Выбрать главу

— Невская першпектива, — продолжал экскурсию Данилов.

Перспектива? Я огляделся. Неужели это Невский проспект?!

Никогда не был там наяву, но, кажется, видел в фильмах и передачах, и представлялся мне даже в старину более солидным, что ли.

А этот… Во-первых, вдоль него тянулись длинные-длинные заборы. Изредка попадались каменные дома, но чаще всего деревянные домики и даже небольшие избушки. Больше домов было строившихся, чем уже оконченных.

— Это после пожаров все строятся, — рассказывал Данилов.

— Да ну?

Что мог я сказать. Из истории помнил, что в Москве горел Кремль, из газет — что лет сто назад в Америке горел Чикаго. Но Петербург…

— Когда я впервые приехал сюда три года назад, то почти весь город был в головешках, — рассказывал купец. — Большие пожары были. Строят теперь много.

Но главной особенностью Петербурга показалось мне не строительство.

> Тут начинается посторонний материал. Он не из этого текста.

-- ==== Sys2Proof/WellFormed.lean ====
section
/-! DEFINITION. Well-formedness: the field rules of R37, R38, R41, R42, R45, R50 and R165, and what each entry adds. -/

namespace Sys2Proof

/-- A scalar register field of the fetching stream (Table 3.3). -/
def sr (st : Stream) (r : Fin 32) : Bool :=
  match st with
  | .a => true
  | .x => decide (r.val < 16)
  | .c => decide (r.val < 8)

/-- A scalar register named in a 6-bit vector field (R50). -/
def vsr (st : Stream) (r : Fin 64) : Bool :=
  decide (r.val < 32) && sr st (Fin.ofNat 32 r.val)

/-- A register-group field (R41): a multiple of the group size that does not run past V63. -/
def al (v : Fin 64) (n : Nat) : Bool := decide (v.val % n = 0) && decide (v.val + n ≤ 64)

/-- A topology group (R41, R213). -/
def alT (t : Fin 16) (n : Nat) : Bool := decide (t.val % n = 0) && decide (t.val + n ≤ 16)

/-- The registers of the operand of format `f` when the group counts format `wide` (R191, R251). -/
def narrowRegs (g : Group) (f wide : Fmt) : Nat := max 1 (g.size * f.width / wide.width)

/-- R41 applied to the group of R191. -/
def alN (v : Fin 64) (g : Group) (f wide : Fmt) : Bool := al v (narrowRegs g f wide)

/-- The wider of two formats (R191). -/
def wider (f g : Fmt) : Fmt := if f.width < g.width then g else f

/-- Formats 0x00 to 0x07. -/
def intFmt : Fmt → Bool
  | .i8 | .i16 | .i32 | .i64 | .n8 | .n16 | .n32 | .n64 => true
  | _ => false

/-- FP16, BF16, FP32. -/
def fpFmt : Fmt → Bool
  | .fp16 | .bf16 | .fp32 => true
  | _ => false

/-- Formats 0x00 to 0x07, FP16, BF16, FP32 (majors 0x13 and 0x14). -/
def moveFmt (f : Fmt) : Bool := intFmt f || fpFmt f

/-- Formats 0x00 to 0x0E. -/
def elemFmt : Fmt → Bool
  | .cb2 | .sc8 | .acc80 => false
  | _ => true

/-- Formats 0x00 to 0x0E less the 4-bit ones (R250). -/
def byteFmt (f : Fmt) : Bool := elemFmt f && f != .i4 && f != .fp4

/-- I32, I64, N32, N64 (R256, R306). -/
def wordFmt : Fmt → Bool
  | .i32 | .i64 | .n32 | .n64 => true
  | _ => false

/-- I32, I64, N32, N64, FP32 (R253, R257). -/
def winFmt (f : Fmt) : Bool := wordFmt f || f == .fp32

/-- The index formats of R213. -/
def indexFmt : Fmt → Bool
  | .i16 | .i32 | .i64 | .n16 | .n32 | .n64 => true
  | _ => false

/-- Tile formats (Table 15.1). -/
def tileFmt : Fmt → Bool
  | .fp8a | .fp8b | .i8 | .fp4 | .i4 | .cb2 | .fp16 | .bf16 => true
  | _ => false

/-- Activation formats (R232). -/
def rowFmt : Fmt → Bool
  | .fp8a | .fp8b | .i8 | .fp4 | .i4 | .fp16 | .bf16 => true
  | _ => false

/-- Wide and narrow formats of the quantise instructions (R198). -/
def quantPair (narrow wide : Fmt) : Bool :=
  fpFmt wide && (narrow == .fp8a || narrow == .fp8b || narrow == .fp4 || narrow == .i8 || narrow == .i4)

/-- The format pairs of VFCLASS (R196). -/
def classFmts (fd fs : Fmt) : Bool :=
  (fs == .fp32 && fd == .n32) || ((fs == .fp16 || fs == .bf16) && fd == .n16)

/-- The operations of Table 14.3 with the formats they accept. -/
def treeOp (op : Nat) (f : Fmt) : Bool :=
  match op with
  | 0 | 4 | 5 => moveFmt f
  | 1 | 2 | 3 => intFmt f
  | _ => false

/-- A load's order and scope (R39, R155, R291, R305): plain with scope zero, or .AQ. -/
def ordLoad (o : Order) (s : Scope) : Bool := (o == .plain && s == .ln) || o == .aq

/-- A store's order and scope (R250, R291): plain with scope zero, or .RL. -/
def ordStore (o : Order) (s : Scope) : Bool := (o == .plain && s == .ln) || o == .rl

/-- A scratchpad load's order and scope (R160, R232): plain with scope zero, or .AQ at .CO or wider. -/
def ordPad (o : Order) (s : Scope) : Bool := (o == .plain && s == .ln) || (o == .aq && s != .ln)

/-- A scratchpad store's order and scope (R250): plain with scope zero, or .RL at .CO or wider. -/
def ordPadStore (o : Order) (s : Scope) : Bool := (o == .plain && s == .ln) || (o == .rl && s != .ln)

/-- The index group of R251: gx registers, at most 8, aligned. -/
def idxOk (x : Fin 64) (g : Group) (f : Fmt) : Bool :=
  let gx := max 1 (g.size * 64 / f.width)
  decide (gx ≤ 8) && al x gx

/-- A row field of a hart of HARTS code `h` (R165): below 128 ÷ harts. -/
def rowOk (h row : Nat) : Bool := decide (row < 128 >>> h)

/-- `.AM` (count bit 0) is reserved with FP16 and BF16, and its buffer may not run past V63 (R237). -/
def amOk (o : HT48MX) : Bool :=
  o.count == 0 || (o.fa != .fp16 && o.fa != .bf16 && decide (o.v.val + 2 * o.group.size ≤ 64))

/-- The fields of GMMASK (R276): any other value is reserved, and a reserved encoding is no instruction (R7, R37, R38). DEDUCED
(log 44): so only the limit on Sb[63:32], which no encoding holds, is left for check 3 of R274. -/
def maskChunk (h : Nat) (o : HT32V) : Bool :=
  o.fmt == .n8 && o.mask == 0 && o.var == 0 && !o.cha && !o.chb && decide (512 ≤ (2048 >>> h) * o.group.size)

/-- Control registers that a stream may read (Table 11.2). -/
def ctlReadable (st : Stream) (n : Nat) : Bool :=
  match n with
  | 0x0 | 0x1 | 0x2 | 0x3 => st == .x
  | 0x4 | 0x5 | 0x6 | 0x10 | 0x11 => st != .c
  | _ => false

/-- Control registers that a stream may write (Table 11.2). -/
def ctlWritable (st : Stream) (n : Nat) : Bool :=
  match n with
  | 0x0 | 0x1 | 0x2 | 0x3 => st == .x
  | 0x4 => st != .c
  | _ => false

А вода, малые и большие корабли и верфи, кроме действительно огромного Адмиралтейства на площади у Исаакиевского моста. Не жилые дома и торговые заведения, а именно они привлекали внимание. Куда ни посмотри, всюду торчали паруса, мачты. Поэтому леса вокруг строящихся домов казались тоже какими-то кораблями, только сухопутными.

Стены домов и заборы были забрызганы засохшей грязью. От тесноты карет, возов и телег с дровами и сеном карета ехала все медленнее, но от этого ее трясло как будто сильнее. Теснота и давка экипажей смешивалась с шумящей толпой, которая плевала на движение и не признавала никаких дорожных правил. Чуть ли не под колесами сновали торговцы с висевшими на плече большими коробками и корзинами, вдоль домов виднелись ряды будок, ларьков под парусиновыми навесами и даже шалашей из кольев, волновалось море народа. Вся эта толпа напоминала какой-то исторический фильм, где герои приезжают на ярмарку.

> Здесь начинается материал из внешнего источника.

/-- The minors of major 0x04 (Table 4.2). -/
def decMajor04 (minor tail : Nat) : Option Instr :=
  (decHT16R tail).bind fun o =>
  match minor with
  | 0x00 => some (.add o)
  | 0x01 => some (.sub o)
  | 0x02 => some (.and o)
  | 0x03 => some (.or o)
  | 0x04 => some (.xor o)
  | 0x05 => some (.sll o)
  | 0x06 => some (.srl o)
  | 0x07 => some (.sra o)
  | 0x08 => some (.mul o)
  | 0x09 => some (.mulh o)
  | 0x0A => some (.mulhn o)
  | 0x0B => some (.div o)
  | 0x0C => some (.divn o)
  | 0x0D => some (.rem o)
  | 0x0E => some (.remn o)
  | 0x0F => some (.min o)
  | 0x10 => some (.max o)
  | 0x11 => some (.minn o)
  | 0x12 => some (.maxn o)
  | 0x13 => some (.slt o)
  | 0x14 => some (.sltn o)
  | 0x15 => some (.mov o)
  | 0x16 => some (.clz o)
  | 0x17 => some (.popc o)
  | 0x18 => some (.jr o)
  | _ => none

/-- The minors of major 0x05 (Table 4.2). -/
def decMajor05 (minor tail : Nat) : Option Instr :=
  (decHT32I tail).bind fun o =>
  match minor with
  | 0x00 => some (.addi o)
  | 0x01 => some (.andi o)
  | 0x02 => some (.ori o)
  | 0x03 => some (.xori o)
  | 0x04 => some (.slli o)
  | 0x05 => some (.srli o)
  | 0x06 => some (.srai o)
  | 0x08 => some (.ctlr o)
  | 0x09 => some (.ctlw o)
  | 0x0A => some (.svcall o)
  | 0x0B => some (.trap o)
  | 0x0C => some (.featq o)
  | _ => none

/-- The minors of major 0x06 (Table 4.2). -/
def decMajor06 (minor tail : Nat) : Option Instr :=
  (decHT48I tail).bind fun o =>
  match minor with
  | 0x00 => some (.limm o)
  | _ => none

/-- The minors of major 0x07 (Table 4.2). -/
def decMajor07 (minor tail : Nat) : Option Instr :=
  (decHT48J tail).bind fun o =>
  match minor with
  | 0x00 => some (.jmp o)
  | 0x01 => some (.jal o)
  | 0x02 => some (.loop o)
  | _ => none

/-- The minors of major 0x08 (Table 4.2). -/
def decMajor08 (minor tail : Nat) : Option Instr :=
  (decHT32B tail).bind fun o =>
  match minor with
  | 0x00 => some (.beq o)
  | 0x01 => some (.bne o)
  | 0x02 => some (.blt o)
  | 0x03 => some (.bge o)
  | 0x04 => some (.bltn o)
  | 0x05 => some (.bgen o)
  | 0x06 => some (.bq o)
  | _ => none

/-- The minors of major 0x09 (Table 4.2). -/
def decMajor09 (minor tail : Nat) : Option Instr :=
  (decHT32M tail).bind fun o =>
  match minor with
  | 0x00 => some (.ldb o)
  | 0x01 => some (.ldh o)
  | 0x02 => some (.ldw o)
  | 0x03 => some (.ldd o)
  | 0x04 => some (.ldbn o)
  | 0x05 => some (.ldhn o)
  | 0x06 => some (.ldwn o)
  | 0x08 => some (.stb o)
  | 0x09 => some (.sth o)
  | 0x0A => some (.stw o)
  | 0x0B => some (.std o)
  | 0x0C => some (.waiteq o)
  | 0x0D => some (.waitne o)
  | _ => none

/-- The minors of major 0x0A (Table 4.2). -/
def decMajor0A (minor tail : Nat) : Option Instr :=
  (decHT48VM tail).bind fun o =>
  match minor with
  | 0x00 => some (.amoadd o)
  | 0x01 => some (.amomin o)
  | 0x02 => some (.amomax o)
  | 0x03 => some (.amoand o)
  | 0x04 => some (.amoor o)
  | 0x05 => some (.amoswp o)
  | 0x06 => some (.amocas o)
  | _ => none

/-- The minors of major 0x0B (Table 4.2). -/
def decMajor0B (minor tail : Nat) : Option Instr :=
  (decHT16VS tail).bind fun o =>
  match minor with
  | 0x00 => some (.sbind o)
  | 0x01 => some (.sfree o)
  | 0x02 => some (.sskip o)
  | 0x03 => some (.sstat o)
  | 0x04 => some (.copyq o)
  | _ => none

/-- The minors of major 0x0C (Table 4.2). -/
def decMajor0C (minor tail : Nat) : Option Instr :=
  (decHT48L tail).bind fun o =>
  match minor with
  | 0x00 => some (.rule o)
  | _ => none

/-- The minors of major 0x0D (Table 4.2). -/
def decMajor0D (minor tail : Nat) : Option Instr :=
  (decHT16R tail).bind fun o =>
  match minor with
  | 0x00 => some (.rbase o)
  | _ => none

/-- The minors of major 0x0E (Table 4.2). -/
def decMajor0E (minor tail : Nat) : Option Instr :=
  (decHT16R tail).bind fun o =>
  match minor with
  | 0x00 => some (.spmap o)
  | 0x01 => some (.spunmap o)
  | 0x02 => some (.spflush o)
  | 0x03 => some (.spinv o)
  | 0x04 => some (.qjoin o)
  | 0x05 => some (.qleave o)
  | _ => none

/-- The minors of major 0x0F (Table 4.2). -/
def decMajor0F (minor tail : Nat) : Option Instr :=
  (decHT16K tail).bind fun o =>
  match minor with
  | 0x00 => some (.mand o)
  | 0x01 => some (.mor o)
  | 0x02 => some (.mxor o)
  | 0x03 => some (.mnot o)
  | 0x04 => some (.mpopc o)
  | 0x05 => some (.mfirst o)
  | 0x06 => some (.mset o)
  | _ => none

Только ярмарку иностранную, потому что, к своему удивлению, я слышал почти все время иностранную речь, даже торговцы кричали чаще всего не по-русски. И, словно в голове у меня щелкнуло, он вспомнил бал, говорливую и танцующую толпу. А ведь только мы с Анной Клингой, да стоящие рядом с ней четыре-пять дам и Беренклау на том балу говорили на русском языке.

Власть в Петербурге принадлежала иноземцам. Они были полными хозяевами столицы.

Мы проехали по берегу Фонтанной, как сказал Данилов, мимо Летнего сада. Старательный гид сообщил, что там великолепные фонтаны, статуи и гроты, и почтительно и понизив голос добавил, что по ту сторону сада, на берегу Невы, стоит дворец ее императорского величества Анны Иоанновны с цельными зеркальными окнами, чудо что такое! Я смотрел в окно, но не видел ничего впечатляющего.

Зато мне понравился Царицын луг. На самом деле это был не луг, а симпатичный сад, засаженный красивыми деревьями с разбитыми между ними клумбами и цветущими кустами.

— За Царицыным лугом устроены канал и широкий бассейн. Это место называется Па-де-Кале, понимаете? Вот начинается Греческая улица…

Данилов неожиданно замолчал и быстрым взглядом, не поворачивая головы, посмотрел по сторонам.

— И что тут, на Греческой улице? — рассеянно указал я ему на какой-то дом.

— А тут живет принцесса Елисавета, дщерь Петрова, — почти шепотом ответил купец.

Я живо вспомнил разные фильмы и решил хоть раз показать себя информированным человеком:

— Вот если бы она правила, так настоящее правление было бы.

Хотел сказать еще что-то, но выражение даже не лица, а глаз Данилова меня смутило. Так смотрят, если хотят сказать: «Это, конечно, так, но говорить об этом громко и в открытую не рекомендуется».

Поэтому я замолчал, только остановился подольше глазами на доме, где жила дочь Петра Великого. Дом казался безлюдным, но ведь через какое-то время та, что здесь обитает, будет держать в своих руках державу и скипетр своего отца. Здесь, сейчас никто этого еще не знает, но каждое русское сердце может сочувствовать ей, а многие могут с досадой думать: «Неужели она так и примирится со своим униженным положением?»

А Данилов торопливо указывал мне на дом Густава Бирона, брата всесветлейшего герцога.

«Это тот, у кого был бал, — подумал я. — Или не тот?»

Скоро мы уже были на месте. Но когда я протянул бумаги Смиляничу, он отрицательно покачал головой:

— Отдашь герцогу сам. Он посмотрит и на бумаги, и на тебя. Язык особо не распускай, но и не бойся. Герцог сейчас не слишком уверен в себе. Государыне часто неможется, она не вечна, а герцог в открытой вражде с Анною Леопольдовною и ее мужем, а также Андреем Ивановичем.